Clients and specifiers are increasingly demanding higher sustainability standards through increased levels of performance under BREEAM and Code for Sustainable Homes. Carbon neutral construction is also being mooted and whic women's jackets h is scheduled to be adopted in Wales by 2012. One of the single most important criteria in these higher standards is thermal insulation.
50% of all CO2 emissions in UK is due to heat loss from buildings, whether commercial offices or housing. Windows are the weakest point of insulation in all buildings, accounting for over 25% of that heat loss, a prodigious proportion of the total UK carbon footprint.
The weakest point in the insulation performance of a window is not the glass but the frame that holds it. So a well insulated double or triple glazed unit can be let down by using poorly insulated window frames that allow heat to escape around the glass, more easily.
non housing projects requiring thermal U values of less than 1.6 are increasing - and the dominant incumbent supplier, aluminium, cannot generally achieve better than about 1.8. Building projects often specify lower U values down to 1.0 and on which aluminium has had to be completely discounted. Fibreglass has inherently low thermal conductance and can therefore provide U values as low as 0.9 and still without compromising the other performance criteria of aluminium.
Pultruded Fibreglass is a strong and durable alternative, which has many beneficial properties (detailed below) - but one of them, critically, is very low thermal conductance, which means it can provide exceptionally low U values for windows, from 0.9 - 1.6 W/m2K. So, it is with ideal timing that this 'new' material has become available for window frame manufacture, when it is most needed - but many industry professionals remain unaware of it.
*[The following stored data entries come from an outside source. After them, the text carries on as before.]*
theorem firstFailedCheck_eq_some_iff {par : Config.Params} {c : Config.Record} {k : Nat} :
    firstFailedCheck par c = some k ↔
      1 ≤ k ∧ k ≤ 16 ∧ ¬ ResetCheckHolds par c k ∧ ∀ j, 1 ≤ j → j < k → ResetCheckHolds par c j := by
  rw [firstFailedCheck, checkNumbers_eq_range', List.find?_range'_eq_some]
  simp only [List.mem_range'_1, Bool.not_eq_true', Bool.not_not, resetCheck_iff, ← Bool.not_eq_true]
  rw [Nat.lt_succ_iff, and_left_comm, and_assoc]

theorem firstFailedCheck_eq_none_iff {par : Config.Params} {c : Config.Record} :
    firstFailedCheck par c = none ↔ ∀ k, 1 ≤ k → k ≤ 16 → ResetCheckHolds par c k := by
  rw [firstFailedCheck, checkNumbers_eq_range', List.find?_range'_eq_none]
  simp only [Bool.not_not, resetCheck_iff, Nat.lt_succ_iff]

/-! ## The step (R343) -/

/-- The step that takes a reset with a failing check. -/
theorem step_failedReset {s : State} {c : Config.Record} {rest : List PortEvent} {k : Nat}
    (hp : s.pending = .reset c :: rest) (ht : s.par.wellFormed = true) (hc : c.wellFormed s.par.num = true)
    (h : firstFailedCheck s.par c = some k) : step s = .next (afterFailedReset k { s with pending := rest }) := by
  simp [step, hp, platformReset, ht, hc, applyReset, h]

@[simp] theorem afterFailedReset_halted (k : Nat) (s : State) : (afterFailedReset k s).halted = true := statusWord_bit0 _ _

@[simp] theorem afterFailedReset_causeField (k : Nat) (s : State) :
    (afterFailedReset k s).causeField = Cause.code .configError := statusWord_cause _ _

@[simp] theorem afterFailedReset_infoField (k : Nat) (s : State) :
    (afterFailedReset k s).infoField = BitVec.ofNat 16 k := statusWord_info _ _

/-- Settles O11: the model's checks are the table's, looked at from 1 to 16, and a failing one is reported in STATUS. -/
theorem resetReportsTheFirstFailedCheck : Obligations.ResetReportsTheFirstFailedCheck := by
  refine ⟨fun _ _ _ => firstFailedCheck_eq_some_iff, fun s c rest hp ht hc => ⟨fun k h1 h16 hk hlt => ?_, fun hall => ?_⟩⟩
  · exact ⟨_, step_failedReset hp ht hc (firstFailedCheck_eq_some_iff.mpr ⟨h1, h16, hk, hlt⟩),
      afterFailedReset_halted _ _, afterFailedReset_infoField _ _⟩
  · exact ⟨_, step_reset hp ht hc (firstFailedCheck_eq_none_iff.mpr hall), rfl⟩

/-- Settles O13: the state after the failed reset has STATUS from `k`, and keeps the events to come. -/
theorem failedResetHaltsWithTheCheckNumber : Obligations.FailedResetHaltsWithTheCheckNumber := by
  intro s c rest k hp ht hc h
  exact ⟨_, step_failedReset hp ht hc h, afterFailedReset_halted _ _, afterFailedReset_causeField _ _,
    afterFailedReset_infoField _ _, rfl⟩

end Sys2Proof.Machine
end
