-- ==== Sys2Proof/Machine/Fetch.lean ====
section
/-! DEFINITION. fetch_unit (spec/50_core_blocks.md R192, spec/30_encoding.md R52). -/

namespace Sys2Proof.Machine

/-- The instruction at `x[0]`: one half-word, and a second one when bit 0 of the first is 0; the second read does not wrap
(R192, R33). -/
def State.fetch (s : State) : Except FaultReport InstBits :=
  match s.readHalf s.pc .fetch with
  | .error f => .error f
  | .ok h0 =>
    if h0.getLsbD 0 then .ok (.half h0)
    else if s.cfg.memSize < s.pc.toNat + 4 then .error (.memory (s.pc + 2) .fetch .outOfRange)
    else
      match s.readHalf (s.pc + 2) .fetch with
      | .error f => .error f
      | .ok h1 => .ok (.word (h1 ++ h0))

end Sys2Proof.Machine
end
Fibreglass (or GRP, or 'Composite Material') is a Fibre Reinforced Polymer (FRP) which is strongly recommended by BRE for heavy duty external applications within the building industry. BRE set up 'NGCC' (Network Group for Composites in Construction) in 2001, solely to promote the benefits of FRP to the entire industry. Fibreglass windows are available which are fully certified by BRE and have considerable independent support test data and accreditation.
"Pultrusion" is a manufacturing process for producing continuous lengths of glass fibre reinforced thermosetting resin, developed for window frame manufacture in North America in 1980s/90s. Windows made with fibreglass frames have been proved to provide much lower U values than other materials for any given glass specification (0.9 - 1.6 W/m2K). Fibreglass also provides longer life (50 - 75 years), better acoustic performance (Rw 38 - 41) and can potentially achieve 3.5 additional credits in an assessment for BREEAM or Code for Sustainable Homes.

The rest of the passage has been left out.